(DATA FOR THIS TASK Opens)
-- ==== Sys2Proof/Laws/Serial.lean ====
section
/-!
SUPPORT. What the sub-sequences of the I2C master do, to the lines and the pixel receiver (41_i2c_master.md R131 to R139;
20_memory.md R59, R60).
-/

namespace Sys2Proof.Machine

/-! ## Events -/

theorem i2cStart_serial (t : Nat) : ∀ e ∈ i2cStart t, e.serial = true := by
  simp [i2cStart, Event.serial]

theorem i2cStop_serial (t : Nat) : ∀ e ∈ i2cStop t, e.serial = true := by
  simp [i2cStop, Event.serial]

theorem i2cBit_serial (t : Nat) (v : Bool) : ∀ e ∈ i2cBit t v, e.serial = true := by
  simp [i2cBit, Event.serial]

theorem i2cWriteByte_serial (t : Nat) (b : Byte) : ∀ e ∈ i2cWriteByte t b, e.serial = true := by
  intro e he
  rcases List.mem_append.1 he with h | h
  · obtain ⟨v, -, hv⟩ := List.mem_flatMap.1 h
    exact i2cBit_serial t v e hv
  · exact i2cBit_serial t true e h

theorem oledXfer_serial (c : Config) (ctl : Byte) (p : List Byte) : ∀ e ∈ oledXfer c ctl p, e.serial = true := by
  intro e he
  simp only [oledXfer, List.mem_append] at he
  rcases he with (((h | h) | h) | h) | h
  · exact i2cStart_serial _ e h
  · exact i2cWriteByte_serial _ _ e h
  · exact i2cWriteByte_serial _ _ e h
  · obtain ⟨b, -, hb⟩ := List.mem_flatMap.1 h
    exact i2cWriteByte_serial _ _ e hb
  · exact i2cStop_serial _ e h

theorem xfers_serial (c : Config) (ctl : Byte) (bs : List Byte) :
    ∀ e ∈ bs.flatMap (fun b => oledXfer c ctl [b]), e.serial = true := by
  intro e he
  obtain ⟨b, -, hb⟩ := List.mem_flatMap.1 he
  exact oledXfer_serial c ctl [b] e hb

theorem setposEvents_serial (c : Config) (x page : Byte) : ∀ e ∈ setposEvents c x page, e.serial = true :=
  xfers_serial c c.ctlCmd _

theorem columnEvents_serial (c : Config) (bs : List Byte) : ∀ e ∈ columnEvents c bs, e.serial = true :=
  xfers_serial c c.ctlDat bs

theorem oledInitEvents_serial (c : Config) : ∀ e ∈ oledInitEvents c, e.serial = true :=
  xfers_serial c c.ctlCmd _

theorem blitEvents_serial (c : Config) (x page : Byte) (p : Bytes8) :
    ∀ e ∈ blitEvents c x page p, e.serial = true := by
  intro e he
  rcases List.mem_append.1 he with h | h
  · exact setposEvents_serial c x page e h
  · exact columnEvents_serial c _ e h

theorem clearPageEvents_serial (c : Config) (page : Byte) : ∀ e ∈ clearPageEvents c page, e.serial = true := by
  intro e he
  rcases List.mem_append.1 he with h | h
  · exact setposEvents_serial c _ page e h
  · exact columnEvents_serial c _ e h

theorem clearPanelEvents_serial (c : Config) : ∀ e ∈ clearPanelEvents c, e.serial = true := by
  intro e he
  obtain ⟨p, -, hp⟩ := List.mem_flatMap.1 he
  exact clearPageEvents_serial c _ e hp

theorem digitBlits_serial (c : Config) (x page : Byte) (ds : List Nat) :
    ∀ e ∈ digitBlits c x page ds, e.serial = true := by
  induction ds generalizing x with
  | nil => simp [digitBlits]
  | cons d ds ih =>
    intro e he
    rcases List.mem_append.1 he with h | h
    · exact blitEvents_serial c x page _ e h
    · exact ih _ e h

/-! ## The sub-sequences from any state -/

section
variable (feed : Byte → PixelRx → PixelRx)

/-- What a rising edge of `SCL` with `SDA` at 1 does before a start condition (R131): only an open receiver takes the
stray bit. -/
def PixelRx.beforeStart (l : Lines) (p : PixelRx) : PixelRx :=
  if l.scl then p else p.takeBit feed true

/-- Everything `I2cStart` does (R131). -/
theorem emitAllVia_i2cStart (t : Nat) (s : State) :
    emitAllVia feed (i2cStart t) s =
      { s with
        lines := { s.lines with scl := false, sda := false }
        trace := s.trace ++ i2cStart t
        px := (s.px.beforeStart feed s.lines).startCond } := by
  cases h1 : s.lines.scl <;> cases h2 : s.lines.sda <;>
    simp [emitAllVia, emitVia, i2cStart, Lines.apply, CharRx.observe, PixelRx.observe, PixelRx.beforeStart,
      PixelRx.startCond, PixelRx.stopCond, h1, h2]

/-- Everything `I2cBit` does when `SCL` is 0 (R133): the receiver takes the bit. -/
theorem emitAllVia_i2cBit (t : Nat) (v : Bool) {s : State} (h : s.lines.scl = false) :
    emitAllVia feed (i2cBit t v) s =
      { s with
        lines := { s.lines with scl := false, sda := v }
        trace := s.trace ++ i2cBit t v
        px := s.px.takeBit feed v } := by
  simp [emitAllVia, emitVia, i2cBit, Lines.apply, CharRx.observe, PixelRx.observe, h]

/-- Everything `I2cStop` does when `SCL` is 0 (R132). -/
theorem emitAllVia_i2cStop (t : Nat) {s : State} (h : s.lines.scl = false) :
    emitAllVia feed (i2cStop t) s =
      { s with
        lines := { s.lines with scl := true, sda := true }
        trace := s.trace ++ i2cStop t
        px := (s.px.takeBit feed false).stopCond } := by
  simp [emitAllVia, emitVia, i2cStop, Lines.apply, CharRx.observe, PixelRx.observe, h]

/-- A bit that does not complete a byte is appended. -/
theorem takeBit_short {p : PixelRx} (ho : p.busCond = .opened) (hl : p.bits.length < 8) (v : Bool) :
    p.takeBit feed v = { p with bits := p.bits ++ [v] } := by
  simp only [PixelRx.takeBit, ho, if_true, List.length_append, List.length_singleton]
  rw [if_neg (by omega)]

/-- A bit at a receiver that is not open is ignored. -/
theorem takeBit_closed {p : PixelRx} (ho : p.busCond ≠ .opened) (v : Bool) : p.takeBit feed v = p := by
  simp [PixelRx.takeBit, ho]

/-- The eight bits of a byte, most significant first, are read back as the byte (R59, R62). -/
theorem byteOfBits_bitsOfByte (b : Byte) : byteOfBits (bitsOfByte b ++ [true]) = b := by
  revert b; decide

/-- A list of bits that does not complete a byte is appended (R59, R133). -/
theorem emitAllVia_bits (t : Nat) (vs : List Bool) {s : State} (h : s.lines.scl = false)
    (ho : s.px.busCond = .opened) (hl : s.px.bits.length + vs.length ≤ 8) :
    (emitAllVia feed (vs.flatMap (i2cBit t)) s).px = { s.px with bits := s.px.bits ++ vs } ∧
      (emitAllVia feed (vs.flatMap (i2cBit t)) s).lines.scl = false := by
  induction vs generalizing s with
  | nil => simp [h]
  | cons v vs ih =>
    rw [List.length_cons] at hl
    rw [List.flatMap_cons, emitAllVia_append, emitAllVia_i2cBit feed t v h, takeBit_short feed ho (by omega)]
    have := ih (s := { s with
        lines := { s.lines with scl := false, sda := v }
        trace := s.trace ++ i2cBit t v
        px := { s.px with bits := s.px.bits ++ [v] } }) rfl ho
      (by simp only [List.length_append, List.length_singleton]; omega)
    rw [this.1]
    exact ⟨by simp, this.2⟩

/-- Nine bits are clocked for a byte whatever the receiver does; the levels after it (R134). -/
theorem linesAfter_i2cWriteByte (t : Nat) (b : Byte) (l : Lines) :
    linesAfter l (i2cWriteByte t b) = { l with scl := false, sda := true } := by
  rw [i2cWriteByte, linesAfter_append]
  have h := linesAfter_of_serial (es := (bitsOfByte b).flatMap (i2cBit t)) (fun e he =>
    i2cWriteByte_serial t b e (List.mem_append_left _ he)) l
  simp [i2cBit, linesAfter_cons, h]

/-- Everything `I2cWriteByte` does when `SCL` is 0 and the receiver is open with no bit held (R134): the receiver takes
the byte. -/
theorem emitAllVia_i2cWriteByte (t : Nat) (b : Byte) {s : State} (h : s.lines.scl = false)
    (ho : s.px.busCond = .opened) (hb : s.px.bits = []) :
    emitAllVia feed (i2cWriteByte t b) s =
      { s with
        lines := { s.lines with scl := false, sda := true }
        trace := s.trace ++ i2cWriteByte t b
        px := feed b s.px } := by
  have h8 := emitAllVia_bits feed t (bitsOfByte b) h ho (by simp [hb, bitsOfByte])
  have hpx : (emitAllVia feed (i2cWriteByte t b) s).px = feed b s.px := by
    rw [i2cWriteByte, emitAllVia_append, emitAllVia_i2cBit feed t true h8.2, h8.1]
    simp only [hb, List.nil_append, PixelRx.takeBit, ho, if_true]
    rw [if_pos (by simp [bitsOfByte]), byteOfBits_bitsOfByte]
    congr 1
    rw [← ho, ← hb]
  rw [emitAllVia_of_serial feed (i2cWriteByte_serial t b), hpx, linesAfter_i2cWriteByte]

end

/-! ## Transactions -/

/-- A byte intake that leaves the bus condition and the held bits. -/
structure Quiet (feed : Byte → PixelRx → PixelRx) : Prop where
  busCond : ∀ b p, (feed b p).busCond = p.busCond
  bits : ∀ b p, (feed b p).bits = p.bits

theorem PixelRx.data_frame (b : Byte) (p : PixelRx) :
    (p.data b).busCond = p.busCond ∧ (p.data b).bits = p.bits ∧ (p.data b).phase = p.phase ∧
      (p.data b).stream = p.stream ∧ (p.data b).addressed = p.addressed ∧ (p.data b).pxSync = p.pxSync ∧
      (p.data b).pxOn = p.pxOn ∧ (p.data b).pagePtr = p.pagePtr := by
  unfold PixelRx.data
  split <;> simp [PixelRx.setCol, *]

theorem PixelRx.command_frame (cfg : Config) (b : Byte) (p : PixelRx) :
    (p.command cfg b).busCond = p.busCond ∧ (p.command cfg b).bits = p.bits ∧
      (p.command cfg b).phase = p.phase ∧ (p.command cfg b).stream = p.stream ∧
      (p.command cfg b).addressed = p.addressed ∧ (p.command cfg b).gddram = p.gddram := by
  simp only [PixelRx.command]
  repeat' split
  all_goals simp [PixelRx.havoc, PixelRx.place]

theorem PixelRx.recvByte_quiet (cfg : Config) : Quiet (PixelRx.recvByte cfg) := by
  constructor
  · intro b p
    unfold PixelRx.recvByte
    repeat' split
    all_goals simp [PixelRx.havoc, (PixelRx.data_frame b p).1, (PixelRx.command_frame cfg b p).1]
  · intro b p
    unfold PixelRx.recvByte
    repeat' split
    all_goals simp [PixelRx.havoc, (PixelRx.data_frame b p).2.1, (PixelRx.command_frame cfg b p).2.1]

theorem muted_quiet : Quiet (fun _ p => p) := ⟨fun _ _ => rfl, fun _ _ => rfl⟩

section
variable {feed : Byte → PixelRx → PixelRx} (hq : Quiet feed)

include hq in
/-- The payload bytes of a transaction, one by one (R139). -/
theorem emitAllVia_payload (t : Nat) (p : List Byte) {s : State} (hc : s.lines.scl = false)
    (ho : s.px.busCond = .opened) (hb : s.px.bits = []) :
    (emitAllVia feed (p.flatMap (i2cWriteByte t)) s).px = p.foldl (fun q b => feed b q) s.px ∧
      (emitAllVia feed (p.flatMap (i2cWriteByte t)) s).lines.scl = false := by
  induction p generalizing s with
  | nil => exact ⟨rfl, hc⟩
  | cons b p ih =>
    rw [List.flatMap_cons, emitAllVia_append, emitAllVia_i2cWriteByte feed t b hc ho hb]
    exact ih rfl (by simp [hq.busCond, ho]) (by simp [hq.bits, hb])

include hq in
theorem foldl_feed_frame (p : List Byte) (q : PixelRx) :
    (p.foldl (fun q b => feed b q) q).busCond = q.busCond ∧ (p.foldl (fun q b => feed b q) q).bits = q.bits := by
  induction p generalizing q with
  | nil => exact ⟨rfl, rfl⟩
  | cons b p ih => rw [List.foldl_cons, (ih _).1, (ih _).2, hq.busCond, hq.bits]; exact ⟨rfl, rfl⟩

/-- A stop condition forgets the stray bit of its own rising edge. -/
theorem stopCond_takeBit {q : PixelRx} (hb : q.bits.length < 8) (v : Bool) :
    (q.takeBit feed v).stopCond = q.stopCond := by
  unfold PixelRx.takeBit
  split
  · simp only [List.length_append, List.length_singleton]
    rw [if_neg (by omega)]
    rfl
  · rfl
(DATA FOR THIS TASK Closes)
YOUR OBJECTIVE » Retype, in the same exact form, the lines of the material above from the line holding "induction ds generalizing x with" through the line holding "stray bit. -/".

ANSWER SECTION »
  induction ds generalizing x with
  | nil => simp [digitBlits]
  | cons d ds ih =>
    intro e he
    rcases List.mem_append.1 he with h | h
    · exact blitEvents_serial c x page _ e h
    · exact ih _ e h

/-! ## The sub-sequences from any state -/

section
variable (feed : Byte → PixelRx → PixelRx)

/-- What a rising edge of `SCL` with `SDA` at 1 does before a start condition (R131): only an open receiver takes the
stray bit. -/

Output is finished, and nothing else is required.